In BDSM, practitioners engage in detailed negotiations before each erotic encounter or “scene.” These agreements are typically verbal in nature but sometimes practitioners put them in writing. This method provides greater control over the terms of their encounter. More important, the explicitness of consent signals to a broader public that their actions are calculated and possess considerable autonomy over their bodies.

Rather than vilify or sanction the people who may not comport with mainstream social norms, perhaps turning to individuals who are marginalized is where we can learn how to make consent more, well, consensual.

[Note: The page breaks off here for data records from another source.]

-- ==== Sys2Proof/Laws/Engine.lean ====
section
/-!
SUPPORT. The Synthesis Engine: the arithmetic primitives (R10), the search for `diva` (R100), and what
`SETPFD` and `SETFREQ` can answer (R96, R97, R99, R107).
-/

namespace Sys2Proof.Machine

/-! ### Arithmetic -/

theorem rha_of_nonneg {x : ℚ} (h : 0 ≤ x) : rha x = ⌊x + 1 / 2⌋ := by simp [rha, h]

theorem rha_nonneg {x : ℚ} (h : 0 ≤ x) : 0 ≤ rha x := by
  rw [rha_of_nonneg h, Int.floor_nonneg]
  linarith

/-- Rounding is by at most one half. -/
theorem abs_sub_rha_le {x : ℚ} (h : 0 ≤ x) : |x - rha x| ≤ 1 / 2 := by
  rw [rha_of_nonneg h, abs_le]
  have h1 := Int.floor_le (x + 1 / 2)
  have h2 := Int.lt_floor_add_one (x + 1 / 2)
  constructor <;> linarith

/-- The rounding of a value by its fractional part: down below one half, up from one half (R102). -/
theorem rha_eq_floor {x : ℚ} (h : 0 ≤ x) :
    rha x = if Int.fract x < 1 / 2 then ⌊x⌋ else ⌊x⌋ + 1 := by
  rw [rha_of_nonneg h]
  have hf := Int.floor_add_fract x
  have h0 := Int.fract_nonneg x
  have h1 := Int.fract_lt_one x
  split
  · rw [Int.floor_eq_iff]
    constructor <;> linarith
  · rw [Int.floor_eq_iff]
    constructor <;> push_cast <;> linarith

theorem clampInt_mem {x a b : Int} (h : a ≤ b) : a ≤ clampInt x a b ∧ clampInt x a b ≤ b := by
  unfold clampInt
  split
  · exact ⟨le_refl _, h⟩
  · split
    · exact ⟨h, le_refl _⟩
    · exact ⟨by omega, by omega⟩

/-! ### The search for `diva` -/

theorem divaFrom_ok {p : Params} {f : ℚ} {fuel d n : Nat} (h : divaFrom p f fuel d = .ok n) :
    d ≤ n ∧ n < d + fuel ∧ p.vcoFloor ≤ f * 2 ^ n ∧ ∀ m, d ≤ m → m < n → f * 2 ^ m < p.vcoFloor := by
  induction fuel generalizing d with
  | zero => simp [divaFrom] at h
  | succ fuel ih =>
    rw [divaFrom] at h
    split at h
    · next hlt =>
      obtain ⟨h1, h2, h3, h4⟩ := ih h
      refine ⟨by omega, by omega, h3, fun m hm hmn => ?_⟩
      by_cases hd : m = d
      · exact hd ▸ hlt
      · exact h4 m (by omega) hmn
    · next hge =>
      obtain rfl : d = n := by simpa using h
      exact ⟨le_refl _, by omega, not_lt.1 hge, fun m h1 h2 => absurd h1 (by omega)⟩

theorem divaFrom_error {p : Params} {f : ℚ} {fuel d : Nat} {c : Code}
    (h : divaFrom p f fuel d = .error c) :
    c = .range ∧ ∀ m, d ≤ m → m < d + fuel → f * 2 ^ m < p.vcoFloor := by
  induction fuel generalizing d with
  | zero =>
    simp only [divaFrom, Except.error.injEq] at h
    exact ⟨h.symm, fun m h1 h2 => absurd h1 (by omega)⟩
  | succ fuel ih =>
    rw [divaFrom] at h
    split at h
    · next hlt =>
      obtain ⟨h1, h2⟩ := ih h
      refine ⟨h1, fun m hm hmn => ?_⟩
      by_cases hd : m = d
      · exact hd ▸ hlt
      · exact h2 m (by omega) (by omega)
    · cases h

/-! ### SETPFD -/

/-- The state `SETPFD` leaves when its checks pass (R96). -/
def pfdSet (a b : BitVec 32) (s : State) : State :=
  { s with
    fRef := some (freqOperand params a)
    rdivS := some b.toNat
    fPfd := some (freqOperand params a / (b.toNat : ℚ)) }

theorem setPfd_ok {a b : BitVec 32} (ha : a ≠ 0) (hb : b ≠ 0) (hb' : b.toNat ≤ 1023) (s : State) :
    setPfd params a b s = .ok (writeAll params (setFields layoutDoc
      (pfdFields params (freqOperand params a / (b.toNat : ℚ)) b.toNat) (pfdSet a b s))) := by
  have h1 : ¬(a = 0 ∨ b = 0) := not_or.2 ⟨ha, hb⟩
  have h2 : ¬ 2 ^ (params.layout .rdiv).width - 1 < b.toNat := by
    have : (params.layout .rdiv).width = 10 := rfl
    rw [this]; omega
  rw [setPfd, if_neg h1, if_neg h2]
  rfl

/-- Everything `SETPFD` can answer: the two errors in their order, or the state of R96. -/
theorem setPfd_cases (a b : BitVec 32) (s : State) :
    ((a = 0 ∨ b = 0) ∧ setPfd params a b s = .error .zero) ∨
    (a ≠ 0 ∧ b ≠ 0 ∧ 1023 < b.toNat ∧ setPfd params a b s = .error .field) ∨
    (a ≠ 0 ∧ b ≠ 0 ∧ b.toNat ≤ 1023 ∧
      setPfd params a b s = .ok (writeAll params (setFields layoutDoc
        (pfdFields params (freqOperand params a / (b.toNat : ℚ)) b.toNat) (pfdSet a b s)))) := by
  by_cases h0 : a = 0 ∨ b = 0
  · exact .inl ⟨h0, by rw [setPfd, if_pos h0]⟩
  · obtain ⟨ha, hb⟩ := not_or.1 h0
    by_cases h1 : b.toNat ≤ 1023
    · exact .inr (.inr ⟨ha, hb, h1, setPfd_ok ha hb h1 s⟩)
    · refine .inr (.inl ⟨ha, hb, by omega, ?_⟩)
      have h2 : 2 ^ (params.layout .rdiv).width - 1 < b.toNat := by
        have : (params.layout .rdiv).width = 10 := rfl
        rw [this]; omega
      rw [setPfd, if_neg h0, if_pos h2]

/-! ### SETFREQ -/

theorem freqOperand_eq (a : BitVec 32) : freqOperand params a = (a.toNat : ℚ) / 1000 := by
  simp [freqOperand, div_eq_mul_inv]

/-- The `N` to store is a quotient by a power of two: `2^diva` in integer mode, 1 in fractional mode;
the integer-mode quotient is exact (R103, R105). -/
theorem storedN_ok {nPre frac : Int} {diva : Nat} {n : Int}
    (h : storedN params nPre frac diva = .ok n) :
    (frac = 0 ∧ nPre = n * 2 ^ diva) ∨ (frac ≠ 0 ∧ nPre = n) := by
  unfold storedN at h
  split at h
  · next h0 =>
    refine .inl ⟨h0, ?_⟩
    unfold rescale at h
    split at h
    · simp at h
    · next hm =>
      have hm : nPre % 2 ^ diva = 0 := not_not.1 hm
      obtain rfl : nPre / 2 ^ diva = n := by simpa using h
      exact (Int.ediv_mul_cancel (Int.dvd_of_emod_eq_zero hm)).symm
  · next h0 =>
    exact .inr ⟨h0, by simpa using h⟩

theorem storedN_error {nPre frac : Int} {diva : Nat} {c : Code}
    (h : storedN params nPre frac diva = .error c) :
    c = .inexact ∧ frac = 0 ∧ nPre % 2 ^ diva ≠ 0 := by
  unfold storedN at h
  split at h
  · next h0 =>
    unfold rescale at h
    split at h
    · next hm =>
      simp only [params_rescaleInexact, Except.error.injEq] at h
      exact ⟨h.symm, h0, hm⟩
    · cases h
  · cases h

/-- What a plan that passes all checks is (R99 to R105). -/
theorem planTuning_ok {pfd f : ℚ} {t : Tuning} (h : planTuning params pfd f = .ok t) :
    params.fOutMin ≤ f ∧ f ≤ params.fOutMax ∧ divaSearch params f = .ok t.diva ∧
    t.nPre = rha (coefficient pfd f t.diva) ∧
    t.frac = fracPart params (coefficient pfd f t.diva) ∧
    storedN params t.nPre t.frac t.diva = .ok t.nStored ∧ t.nStored ≤ 65535 := by
  unfold planTuning at h
  split at h
  · cases h
  · next hr =>
    obtain ⟨h1, h2⟩ := not_or.1 hr
    split at h
    · cases h
    · next d hd =>
      simp only at h
      split at h
      · cases h
      · next n hn =>
        split at h
        · cases h
        · next hN =>
          obtain rfl := by simpa using h
          exact ⟨not_lt.1 h1, not_lt.1 h2, hd, rfl, rfl, hn, by
            have : ((params.layout .n).width) = 16 := rfl
            rw [this] at hN; show n ≤ 65535; omega⟩

/-- Everything `SETFREQ` can answer: an error, or the state of R99 for its plan. -/
theorem setFreq_cases (a : BitVec 32) (s : State) :
    (s.fPfd = none ∧ setFreq params a s = .error .noPfd) ∨
    (∃ pfd c, s.fPfd = some pfd ∧ planTuning params pfd (freqOperand params a) = .error c ∧
      setFreq params a s = .error c) ∨
    (∃ pfd t, s.fPfd = some pfd ∧ planTuning params pfd (freqOperand params a) = .ok t ∧
      setFreq params a s = .ok (writeAll params (setFields layoutDoc (tuneFields params t)
        { s with fTarget := some (freqOperand params a) }))) := by
  unfold setFreq
  cases hp : s.fPfd with
  | none => exact .inl ⟨rfl, rfl⟩
  | some pfd =>
    cases ht : planTuning params pfd (freqOperand params a) with
    | error c => exact .inr (.inl ⟨pfd, c, rfl, ht, by simp [ht]⟩)
    | ok t => exact .inr (.inr ⟨pfd, t, rfl, ht, by simp [ht]⟩)

end Sys2Proof.Machine
end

However, calling for more meaningful consent is easier said than done. We assume people know consent when they see it. Yet the United Nations recently released a study that revealed 24 percent of Asian men admitted to raping someone, some of them admitted to raping their partners.

I appreciate that sometimes explicit consent can be onerous — it’s not always so sexy to say, “Can we agree that this is consent? How about for this?” And there are economic arguments for “take-it-or-leave-it” arrangements, for example, consenting to the fine print to purchase goods reduces costs because there is a cost to negotiate every single term. There are also intellectual arguments to place trust in the recommendations of people with expertise, for example doctors.

However, if we stop affirmatively consenting, we risk the possibility that those with power will do the consenting for us. Allowing those to dictate the terms of consent bestows tremendous power often at the expense of those who are the most marginalized.

Clearly sexual violence and criminal behavior do not involve consent; such examples are on the extreme end of the spectrum. Consent — and its refusal — at times appears explicit. And at other times implicit. But at all times, we need to be more aware of its power — in its presence as well as its absence.

Weinberg is an attorney, instructor and doctoral degree candidate in sociology at Northwestern University, research associate at the American Bar Foundation and alum of The OpEd Project. Her research comes from her book project, “Constructing Consent.”